Stored data
-- ==== Sys2Proof/Tests/Slice0.lean ====
section
/-! SUPPORT. Tests of the model against the manual's own figures, the refusals of well-formedness, request frames written
out octet by octet, and for every statement with hypotheses states and operands that meet them. -/

set_option maxRecDepth 100000
set_option Elab.async false

namespace Sys2Proof.Tests

open Sys2Proof Sys2Proof.Machine

/-! ### Ill-formed commands: one for each check of `Instr.wf` -/

theorem test_wf_sweep_too_long :
    Instr.wf (.sweepReturn (List.replicate 293 0#8)) = false ∧ Instr.wf (.sweepReturn (List.replicate 292 0#8)) = true := by
  decide +kernel
theorem test_wf_discarded_too_long : Instr.wf (.frameDiscarded (List.replicate 293 0#8)) = false := by decide +kernel
theorem test_wf_shot_token : Instr.wf (.shotTimeout 0 0) = false ∧ Instr.wf (.shotTimeout 0 256) = false := by decide
theorem test_wf_known_kind :
    Instr.wf (.requestUnknownKind 1 0) = false ∧ Instr.wf (.requestUnknownKind 24 0) = false ∧
    Instr.wf (.requestUnknownKind 25 0) = true := by decide
theorem test_wf_index_octets :
    (Instr.wf (.tableClearArm 0 (some 256)) || Instr.wf (.tableClearPermit 0 (some 65536)) ||
      Instr.wf (.tableClearAccount 0 (some 256)) || Instr.wf (.bayOpen 0 (some 256)) ||
      Instr.wf (.loadFinish 0 (some 256)) || Instr.wf (.tableReadOrderQueue 0 (some 256))) = false := by decide
theorem test_wf_arm_record :
    (Instr.wf (.tableWriteArm 0 (some (256, ⟨none, none, none, none, none, none, none, none, none, none, none⟩))) ||
      ArmWrite.wf ⟨some 256, none, none, none, none, none, none, none, none, none, none⟩ ||
      ArmWrite.wf ⟨none, some 256, none, none, none, none, none, none, none, none, none⟩ ||
      ArmWrite.wf ⟨none, none, some 256, none, none, none, none, none, none, none, none⟩ ||
      ArmWrite.wf ⟨none, none, none, some 256, none, none, none, none, none, none, none⟩ ||
      ArmWrite.wf ⟨none, none, none, none, some 256, none, none, none, none, none, none⟩ ||
      ArmWrite.wf ⟨none, none, none, none, none, some 4294967296, none, none, none, none, none⟩ ||
      ArmWrite.wf ⟨none, none, none, none, none, none, some (List.replicate 7 ⟨0, 0⟩), none, none, none, none⟩ ||
      ArmWrite.wf ⟨none, none, none, none, none, none, some [⟨65536, 0⟩], none, none, none, none⟩ ||
      ArmWrite.wf ⟨none, none, none, none, none, none, none, some 65536, none, none, none⟩ ||
      ArmWrite.wf ⟨none, none, none, none, none, none, none, none, some 65536, none, none⟩ ||
      ArmWrite.wf ⟨none, none, none, none, none, none, none, none, none, some (List.replicate 3 ⟨0, 0⟩), none⟩ ||
      ArmWrite.wf ⟨none, none, none, none, none, none, none, none, none, some [⟨0, 256⟩], none⟩) = false := by
  decide +kernel
theorem test_wf_product_record :
    (ProductWrite.wf ⟨some 256, none, none, none, none, none, none, none, none⟩ ||
      ProductWrite.wf ⟨none, some 65536, none, none, none, none, none, none, none⟩ ||
      ProductWrite.wf ⟨none, none, some 32768, none, none, none, none, none, none⟩ ||
      ProductWrite.wf ⟨none, none, none, none, some 65536, none, none, none, none⟩ ||
      ProductWrite.wf ⟨none, none, none, none, none, some 65536, none, none, none⟩ ||
      ProductWrite.wf ⟨none, none, none, none, none, none, some 256, none, none⟩ ||
      ProductWrite.wf ⟨none, none, none, none, none, none, none, none, some [⟨256, 0, .stop⟩]⟩ ||
      ProductWrite.wf ⟨none, none, none, none, none, none, none, none, some (List.replicate 3 ⟨0, 0, .flag⟩)⟩) = false := by
  decide +kernel
theorem test_wf_injector_record :
    (InjectorWrite.wf ⟨some 256, none, none, none, none, none, none, none⟩ ||
      InjectorWrite.wf ⟨none, some 256, none, none, none, none, none, none⟩ ||
      InjectorWrite.wf ⟨none, none, some 65536, none, none, none, none, none⟩ ||
      InjectorWrite.wf ⟨none, none, none, some 4294967296, none, none, none, none⟩ ||
      InjectorWrite.wf ⟨none, none, none, none, none, some 256, none, none⟩ ||
      InjectorWrite.wf ⟨none, none, none, none, none, none, some 256, none⟩ ||
      InjectorWrite.wf ⟨none, none, none, none, none, none, none, some 256⟩) = false := by decide +kernel
theorem test_wf_bay_record :
    (BayWrite.wf ⟨some 256, none, none⟩ || BayWrite.wf ⟨none, some (.station 256), none⟩ ||
      BayWrite.wf ⟨none, none, some (.line 256)⟩) = false := by decide
theorem test_wf_permit_record :
    (PermitWrite.wf ⟨some 4294967296, none, none, none, none, none⟩ ||
      PermitWrite.wf ⟨none, some 4294967296, none, none, none, none⟩ ||
      PermitWrite.wf ⟨none, none, none, some 65536, none, none⟩) = false := by decide
theorem test_wf_account_record :
    (AccountWrite.wf ⟨some 4294967296, none, none, none, none⟩ || AccountWrite.wf ⟨none, none, none, some [0], none⟩ ||
      AccountWrite.wf ⟨none, none, none, some (List.replicate 16 2147483648), none⟩ ||
      AccountWrite.wf ⟨none, none, none, none, some [0]⟩ ||
      AccountWrite.wf ⟨none, none, none, none, some (List.replicate 16 4294967296)⟩) = false := by decide
theorem test_wf_station_record :
    (StationWrite.wf ⟨none, some 256, none⟩ || StationWrite.wf ⟨none, none, some 256⟩) = false := by decide
theorem test_wf_settings_record :
    (SettingsWrite.wf ⟨some 256, none, none, none, none, none⟩ || SettingsWrite.wf ⟨none, some 256, none, none, none, none⟩ ||
      SettingsWrite.wf ⟨none, none, some 256, none, none, none⟩ ||
      SettingsWrite.wf ⟨none, none, none, some 65536, none, none⟩ ||
      SettingsWrite.wf ⟨none, none, none, none, some 65536, none⟩ ||
      SettingsWrite.wf ⟨none, none, none, none, none, some 256⟩) = false := by decide
theorem test_wf_order :
    (OrderWrite.wf ⟨some 4294967296, none, none, none, none⟩ || OrderWrite.wf ⟨none, some 256, none, none, none⟩ ||
      OrderWrite.wf ⟨none, none, some 4294967296, none, none⟩ || OrderWrite.wf ⟨none, none, none, some 65536, none⟩ ||
      OrderWrite.wf ⟨none, none, none, none, some (List.replicate 9 ⟨none, none, none, none, none⟩)⟩ ||
      OrderWrite.wf ⟨none, none, none, none, some [⟨some 256, none, none, none, none⟩]⟩) = false := by decide +kernel
theorem test_wf_table_read :
    Instr.wf (.tableRead 0 (some (6, 0))) = false ∧ Instr.wf (.tableRead 0 (some (256, 0))) = false ∧
    Instr.wf (.tableRead 0 (some (1, 256))) = false ∧ Instr.wf (.tableRead 0 (some (4, 65536))) = false ∧
    Instr.wf (.tableRead 0 (some (4, 256))) = true := by decide
theorem test_wf_other_operands :
    (Instr.wf (.orderCancel 0 (some 4294967296)) || Instr.wf (.noteRead 0 (some (.number 4294967296, 0))) ||
      Instr.wf (.noteRead 0 (some (.bay 0, 256))) || Instr.wf (.noteRelease 0 (some 4294967296)) ||
      Instr.wf (.statusRead 0 (some (.rack, 256, 0))) || Instr.wf (.statusRead 0 (some (.rack, 0, 256))) ||
      Instr.wf (.clockSet 0 (some (65536, 0))) || Instr.wf (.clockSet 0 (some (0, 16777216))) ||
      Instr.wf (.lineSet 0 (some (256, ⟨none, none, none⟩))) ||
      Instr.wf (.lineSet 0 (some (0, ⟨none, some (.groundIn 256), none⟩))) ||
      Instr.wf (.lineDrive 0 (some (256, true)))) = false := by decide
theorem test_wf_bad_table :
    Instr.wf (.tableRequestBadTable 0 true (some 8)) = false ∧ Instr.wf (.tableRequestBadTable 0 true (some 6)) = true ∧
    Instr.wf (.tableRequestBadTable 0 false (some 256)) = false := by decide

/-! ### Request frames written out (R185, Table 10-5) -/

/-- BAY OPEN is kind 6: kind, tag, bay. -/
theorem test_frame_bay_open : parseFrame [6#8, 0x21#8, 3#8] = .bayOpen 0x21 (some 3) := by decide
/-- A BAY OPEN frame one octet too long spells no operands. -/
theorem test_frame_bay_open_long : parseFrame [6#8, 0x21#8, 3#8, 0#8] = .bayOpen 0x21 none := by decide
/-- RESTART is kind 24 and carries no operand. -/
theorem test_frame_restart : parseFrame [24#8, 7#8] = .restart 7 (some ()) := by decide
/-- Kinds 0 and 25 are none of Table 10-4. -/
theorem test_frame_unknown :
    parseFrame [0#8, 5#8] = .requestUnknownKind 0 5 ∧ parseFrame [25#8, 5#8, 1#8] = .requestUnknownKind 25 5 := by decide
theorem test_frame_short : parseFrame [] = .frameTooShort none ∧ parseFrame [6#8] = .frameTooShort (some 6) := by decide
/-- CLOCK SET, kind 21: day in 2 octets and second in 3, the most significant first. -/
theorem test_frame_clock : parseFrame [21#8, 1#8, 0x4E#8, 0x20#8, 1#8, 0x51#8, 0x7F#8] = .clockSet 1 (some (20000, 86399)) := by
  decide
/-- ORDER CANCEL, kind 5: the order number in 4 octets. -/
theorem test_frame_order_cancel : parseFrame [5#8, 1#8, 0#8, 0#8, 0x15#8, 0x86#8] = .orderCancel 1 (some 5510) := by decide
/-- TABLE CLEAR, kind 3, of permit slot 1023: table 4, index in 2 octets. -/
theorem test_frame_clear_permit : parseFrame [3#8, 1#8, 4#8, 3#8, 0xFF#8] = .tableClearPermit 1 (some 1023) := by decide
/-- TABLE CLEAR naming the order queue (table 6) and a write naming a table above 8 are the bad-table row; a missing index, and
an octet too many in a TABLE CLEAR, fail check 2 first. -/
theorem test_frame_bad_table :
    parseFrame [3#8, 1#8, 6#8, 0#8] = .tableRequestBadTable 1 true (some 6) ∧
    parseFrame [1#8, 1#8, 9#8, 0#8] = .tableRequestBadTable 1 false (some 9) ∧
    parseFrame [3#8, 1#8, 6#8] = .tableRequestBadTable 1 true none ∧
    parseFrame [3#8, 1#8, 6#8, 0#8, 0#8] = .tableRequestBadTable 1 true none ∧
    parseFrame [1#8, 1#8, 9#8] = .tableRequestBadTable 1 false none := by decide
/-- TABLE WRITE of account 3: a presence octet for each of Table 5-2's five fields, the reserved allocations the last. -/
theorem test_frame_account :
    parseFrame ([1#8, 1#8, 5#8, 3#8, 1#8, 0#8, 0#8, 0#8, 1#8, 0#8, 0#8, 3#8, 0x70#8] ++ (List.replicate 16 (octets 4 2)).flatten) =
      .tableWriteAccount 1 (some (3, ⟨some 880, none, none, none, some (List.replicate 16 2)⟩)) := by decide +kernel
/-- TABLE WRITE, kind 1, of the rack settings: six presence octets, then the fields present. -/
theorem test_frame_settings :
    parseFrame [1#8, 2#8, 8#8, 0#8, 1#8, 0#8, 0#8, 1#8, 0#8, 0#8, 10#8, 1#8, 0x2C#8] =
      .tableWriteRackSettings 2 (some (0, ⟨some 10, none, none, some 300, none, none⟩)) := by decide
/-- NOTE RELEASE, kind 17. -/
theorem test_frame_note_release : parseFrame [17#8, 1#8, 0#8, 0#8, 7#8, 0xFF#8] = .noteRelease 1 (some 2047) := by decide
/-- LINE DRIVE, kind 23: the line and a flag. -/
theorem test_frame_line_drive : parseFrame [23#8, 1#8, 15#8, 1#8] = .lineDrive 1 (some (15, true)) := by decide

> **WHAT THE EXERCISE ASKS**
Your answer should hold exactly the lines from the one containing "theorem test_frame_note_release : parseFrame" to the last line of the data, both included, and no others.

> **OUTPUT FOR THIS TASK**
theorem test_frame_note_release : parseFrame [17#8, 1#8, 0#8, 0#8, 7#8, 0xFF#8] = .noteRelease 1 (some 2047) := by decide
/-- LINE DRIVE, kind 23: the line and a flag. -/
theorem test_frame_line_drive : parseFrame [23#8, 1#8, 15#8, 1#8] = .lineDrive 1 (some (15, true)) := by decide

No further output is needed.